Start of Block
-- ==== Sys2Proof/Laws/Placement.lean ====
section
/-! SUPPORT. Where memory may change: only present memory ever holds anything, and every operation that stores keeps the
canonical form. -/

namespace Sys2Proof.Machine

theorem Memory.within_put {rs : List AddrRange} {m : Memory} {k : Nat} {v : Byte} (hm : m.within rs = true)
    (hk : (decide (k < 2 ^ 19) && inRanges rs (BitVec.ofNat 18 (k / 2))) = true) : (m.put k v).within rs = true := by
  induction m with
  | nil =>
    rw [Memory.put]
    split
    · rfl
    · simpa [Memory.within] using hk
  | cons c t ih =>
    have hm2 : (decide (c.1 < 2 ^ 19) && inRanges rs (BitVec.ofNat 18 (c.1 / 2))) = true ∧
        Memory.within rs t = true := by
      simpa only [Memory.within, List.all_cons, Bool.and_eq_true] using hm
    have cons : ∀ (d : Host.Cell) (u : Memory),
        (decide (d.1 < 2 ^ 19) && inRanges rs (BitVec.ofNat 18 (d.1 / 2))) = true → u.within rs = true →
        Memory.within rs (d :: u) = true := by
      intro d u h1 h2
      rw [Memory.within, List.all_cons, h1, Bool.true_and]
      exact h2
    rw [Memory.put]
    split
    · split
      · exact hm
      · exact cons _ _ hk hm
    · split
      · split
        · exact hm2.2
        · exact cons _ _ hk hm2.2
      · exact cons _ _ hm2.1 (ih hm2.2)

theorem Memory.within_putHalf {rs : List AddrRange} {m : Memory} {a : Addr} {v : Half} (hm : m.within rs = true)
    (ha : inRanges rs a = true) : (m.putHalf a v).within rs = true := by
  have hlt := a.isLt
  have e0 : 2 * a.toNat / 2 = a.toNat := by omega
  have e1 : (2 * a.toNat + 1) / 2 = a.toNat := by omega
  have eq : BitVec.ofNat 18 a.toNat = a := by simp
  refine Memory.within_put (Memory.within_put hm ?_) ?_
  · rw [e0, eq, ha, decide_eq_true (by omega)]
    rfl
  · rw [e1, eq, ha, decide_eq_true (by omega)]
    rfl

theorem Memory.within_putWord {rs : List AddrRange} {m : Memory} {a : Addr} {v : Word32} (hm : m.within rs = true)
    (ha : inRanges rs a = true) (ha1 : inRanges rs (a + 1) = true) : (m.putWord a v).within rs = true :=
  Memory.within_putHalf (Memory.within_putHalf hm ha) ha1

/-- The memory that holds a table word keeps the canonical form. -/
theorem Memory.wf_placeWord (m : Memory) (a : Addr) (nbits w : Nat) (h : m.wf = true) :
    (m.placeWord a nbits w).wf = true := by
  unfold Memory.placeWord
  split
  · exact Memory.wf_putHalf _ _ _ (Memory.wf_putHalf _ _ _ h)
  · exact Memory.wf_putHalf _ _ _ (Memory.wf_putHalf _ _ _ h)

/-- A store of the CPU changes only memory, and only unprotected present memory. -/
structure Stores (s t : State) : Prop where
  /-- Only memory differs. -/
  frame : t = s.setMem t.mem
  /-- The canonical form is kept. -/
  canonical : s.mem.wf = true → t.mem.wf = true
  /-- Only present memory is written. -/
  placed : s.mem.within s.cfg.present = true → t.mem.within s.cfg.present = true
  /-- Protected and absent halfwords read as before. -/
  guarded : ∀ a, s.isProtected a = true ∨ s.isPresent a = false → t.mem.half a = s.mem.half a

theorem Stores.refl (s : State) : Stores s s := ⟨rfl, id, id, fun _ _ => rfl⟩

theorem Stores.trans {s t u : State} (h : Stores s t) (g : Stores t u) : Stores s u := by
  have hc : t.cfg = s.cfg := by rw [h.frame]; rfl
  have hp : ∀ a, t.isPresent a = s.isPresent a := fun a => by rw [State.isPresent, hc, State.isPresent]
  have hq : ∀ a, t.isProtected a = s.isProtected a := fun a => by rw [State.isProtected, hc, State.isProtected]
  refine ⟨?_, g.canonical ∘ h.canonical, ?_, fun a ha => ?_⟩
  · rw [g.frame, h.frame]
    rfl
  · intro hs
    have := g.placed
    rw [hc] at this
    exact this (h.placed hs)
  · rw [g.guarded a (by rw [hp, hq]; exact ha), h.guarded a ha]

theorem State.write16_stores {s t : State} {a : Addr} {v : Half} (h : s.write16 a v = .ok t) : Stores s t := by
  obtain ⟨h1, h2, rfl⟩ := State.write16_ok.1 h
  refine ⟨rfl, Memory.wf_putHalf _ _ _, fun hm => Memory.within_putHalf hm h1, fun b hb => ?_⟩
  refine Memory.half_putHalf_ne _ _ fun e => ?_
  subst e
  rw [h1, h2] at hb
  simp at hb

theorem State.write32_stores {s t : State} {a : Addr} {v : Word32} (h : s.write32 a v = .ok t) : Stores s t := by
  obtain ⟨_, h1, h2, h3, h4, rfl⟩ := State.write32_ok.1 h
  refine ⟨rfl, Memory.wf_putWord _ _ _, fun hm => Memory.within_putWord hm h1 h2, fun b hb => ?_⟩
  refine Memory.half_putWord_ne _ _ (fun e => ?_) (fun e => ?_)
  · subst e
    rw [h1, h3] at hb
    simp at hb
  · subst e
    rw [h2, h4] at hb
    simp at hb

/-- An I/O unit write keeps the canonical form and stays in present memory. -/
theorem State.ioWrite_mem (s : State) (w : IoWrite) :
    (s.mem.wf = true → (s.ioWrite w).mem.wf = true) ∧
      (s.mem.within s.cfg.present = true → (s.ioWrite w).mem.within s.cfg.present = true) := by
  unfold State.ioWrite
  split
  · rename_i h
    simp only [Bool.and_eq_true] at h
    exact ⟨fun hw => Memory.wf_putWord s.mem w.addr w.data hw,
      fun hw => Memory.within_putWord (v := w.data) hw h.1.2 h.2⟩
  · exact ⟨id, id⟩

end Sys2Proof.Machine
end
End of Block
TRY IT:
Starting at the line that contains "Stores s u := by", reproduce each line through the end of the records exactly, both ends included.

WORKED SOLUTION:
theorem Stores.trans {s t u : State} (h : Stores s t) (g : Stores t u) : Stores s u := by
  have hc : t.cfg = s.cfg := by rw [h.frame]; rfl
  have hp : ∀ a, t.isPresent a = s.isPresent a := fun a => by rw [State.isPresent, hc, State.isPresent]
  have hq : ∀ a, t.isProtected a = s.isProtected a := fun a => by rw [State.isProtected, hc, State.isProtected]
  refine ⟨?_, g.canonical ∘ h.canonical, ?_, fun a ha => ?_⟩
  · rw [g.frame, h.frame]
    rfl
  · intro hs
    have := g.placed
    rw [hc] at this
    exact this (h.placed hs)
  · rw [g.guarded a (by rw [hp, hq]; exact ha), h.guarded a ha]

theorem State.write16_stores {s t : State} {a : Addr} {v : Half} (h : s.write16 a v = .ok t) : Stores s t := by
  obtain ⟨h1, h2, rfl⟩ := State.write16_ok.1 h
  refine ⟨rfl, Memory.wf_putHalf _ _ _, fun hm => Memory.within_putHalf hm h1, fun b hb => ?_⟩
  refine Memory.half_putHalf_ne _ _ fun e => ?_
  subst e
  rw [h1, h2] at hb
  simp at hb

theorem State.write32_stores {s t : State} {a : Addr} {v : Word32} (h : s.write32 a v = .ok t) : Stores s t := by
  obtain ⟨_, h1, h2, h3, h4, rfl⟩ := State.write32_ok.1 h
  refine ⟨rfl, Memory.wf_putWord _ _ _, fun hm => Memory.within_putWord hm h1 h2, fun b hb => ?_⟩
  refine Memory.half_putWord_ne _ _ (fun e => ?_) (fun e => ?_)
  · subst e
    rw [h1, h3] at hb
    simp at hb
  · subst e
    rw [h2, h4] at hb
    simp at hb

/-- An I/O unit write keeps the canonical form and stays in present memory. -/
theorem State.ioWrite_mem (s : State) (w : IoWrite) :
    (s.mem.wf = true → (s.ioWrite w).mem.wf = true) ∧
      (s.mem.within s.cfg.present = true → (s.ioWrite w).mem.within s.cfg.present = true) := by
  unfold State.ioWrite
  split
  · rename_i h
    simp only [Bool.and_eq_true] at h
    exact ⟨fun hw => Memory.wf_putWord s.mem w.addr w.data hw,
      fun hw => Memory.within_putWord (v := w.data) hw h.1.2 h.2⟩
  · exact ⟨id, id⟩

end Sys2Proof.Machine
end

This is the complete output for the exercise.